Lesson video

Hi everyone, my name is Miss Koo.

I hope you enjoy the lesson today and I'm really happy you've chosen to learn with me.

There may be some easy, or hard parts of the lesson but don't worry, I am here to help.

You'll also come across some new key words and maybe some key words you've already come across before.

I do hope you'll like the lesson, so let's make a start.

In today's lesson from the unit comparing and ordering fractions and decimals with positive and negative numbers, we'll be using the identity property of multiplication and division.

By the end of the lesson, you'll be able to use the fact that 1 can be written in the form of n/n and vice versa.

Now, we're gonna look at this key word equivalent.

Two fractions are equivalent if they have the same value.

For example, a half is equal to 2/4.

2/4 is equivalent to half.

4/5 is equal to 40/50.

In other words, 40/50 is equivalent to 4/5.

A non-example would be 1/5.

1/5 is not the same value as 3 sevenths.

So, 3 sevenths is not equivalent to 1/5.

Today's lesson will be broken down into two parts.

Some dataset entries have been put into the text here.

-- ==== Sys2Proof/Laws/PerInstr.lean ====
section
/-! SUPPORT. The family `HeaderLength`: the header alone tells how many words a command has (R110), instruction by
instruction. -/

namespace Sys2Proof.Laws.HeaderLength

/-- The words of a well-formed command are as many as its first word says. -/
def Statement (i : Instr) : Prop :=
  i.wellFormed = true → ∀ h rest, encode i = some (h :: rest) → commandLength h = rest.length + 1

theorem init : Statement .init := by
  intro _ h rest he
  simp only [encode, Option.some.injEq, List.cons.injEq] at he
  obtain ⟨rfl, rfl⟩ := he
  simp [commandLength]

theorem clearAll : Statement .clearAll := by
  intro _ h rest he
  simp only [encode, Option.some.injEq, List.cons.injEq] at he
  obtain ⟨rfl, rfl⟩ := he
  simp [commandLength]

theorem set (index : BitVec 24) (red green blue : Byte) : Statement (.set index red green blue) := by
  intro _ h rest he
  simp only [encode, Option.some.injEq, List.cons.injEq] at he
  obtain ⟨rfl, rfl⟩ := he
  simp [commandLength]

theorem get (index : BitVec 24) : Statement (.get index) := by
  intro _ h rest he
  simp only [encode, Option.some.injEq, List.cons.injEq] at he
  obtain ⟨rfl, rfl⟩ := he
  simp [commandLength]

theorem quant (code : Byte) : Statement (.quant code) := by
  intro _ h rest he
  simp only [encode, Option.some.injEq, List.cons.injEq] at he
  obtain ⟨rfl, rfl⟩ := he
  simp [commandLength]

theorem flush (count : BitVec 24) : Statement (.flush count) := by
  intro _ h rest he
  simp only [encode, Option.some.injEq, List.cons.injEq] at he
  obtain ⟨rfl, rfl⟩ := he
  simp [commandLength]

theorem led (params : List Word) : Statement (.led params) := by
  intro hw h rest he
  simp only [encode, Option.some.injEq, List.cons.injEq] at he
  obtain ⟨rfl, rfl⟩ := he
  have hlt : params.length < 2 ^ 24 := by simpa [Instr.wellFormed] using hw
  have : (BitVec.ofNat 24 params.length).toNat = params.length := by
    rw [BitVec.toNat_ofNat, Nat.mod_eq_of_lt hlt]
  simp only [commandLength, opField_headerWord, argField_headerWord, this]
  exact Nat.add_comm _ _

theorem encPull (symbolsWritten symbolsFree : Nat) : Statement (.encPull symbolsWritten symbolsFree) := by
  intro _ h rest he
  cases he

theorem reserved (header : Word) (operand : Option Word) : Statement (.reserved header operand) := by
  intro hw h rest he
  cases operand with
  | none =>
    simp only [encode, Option.some.injEq, List.cons.injEq] at he
    obtain ⟨rfl, rfl⟩ := he
    simp only [Instr.wellFormed, headerIsReserved, Bool.or_eq_true, Bool.and_eq_true, beq_iff_eq, decide_eq_true_eq] at hw
    simp only [commandLength, opField_toNat]
    split
    · exfalso; omega
    · exfalso; omega
    · rfl
  | some w =>
    simp only [encode, Option.some.injEq, List.cons.injEq] at he
    obtain ⟨rfl, rfl⟩ := he
    simp only [Instr.wellFormed, setOperandIsReserved, Bool.and_eq_true, beq_iff_eq] at hw
    simp only [commandLength, opField_toNat, hw.1]
    rfl

end Sys2Proof.Laws.HeaderLength
end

The first part will be using bar models and number lines.

And the second part will be looking at the property of multiplication.

So, let's have a look at the first part using bar models and number lines.

Now two fractions are equivalent if they have the same value.

So, let's look at some equivalent fractions using bars to show that they are the same value.

So, for example, what fraction do you think we have here? Hopefully, you can spot it's 3/5.

Now what I'm going to do is divide each part by 2.

What do you think we have? If I divide each part by 2, you can see the fraction is now 6/10.

6/10 are still exactly the same as 3/5.

Now, with this bar, I'm going to divide each part again by 2.

What do you think we have? Well, if I divide each part by 2, I have 12/12.

12/12 is exactly the same as 6/10, is exactly the same as 3/5.

They all have the same value.

All we've done is write an equivalent fraction.

So, all of these are equivalent and there are an infinite number of equivalent fractions.

They are equivalent because we have simply subdivided each equal part.

And that's important to remember.

So, what I'm going to do is show a fraction that Aisha has shaded.

Aisha shaded 3/4 of this diagram.

So, what I want you to do is show using dividing lines to show the subdivision of how she can make these equivalent fractions.

What do you think we need to do to 3/4 to make it equivalent to 6/8? What do you think we have to do to the diagram 3/4 to make it equivalent to 9/12? See if we can subdivide using lines.

Well done.

Well remember you have to subdivide so we have equal parts.

I've chosen to subdivide my diagram to give this, so we have 6/8.

And I've chosen to subdivide my second diagram like this, so you can see we have 9/12.

But overall, you can still see we have 3/4 of our diagram shaded.

Now, let's look at some equivalent fractions using number lines and show they are the same value.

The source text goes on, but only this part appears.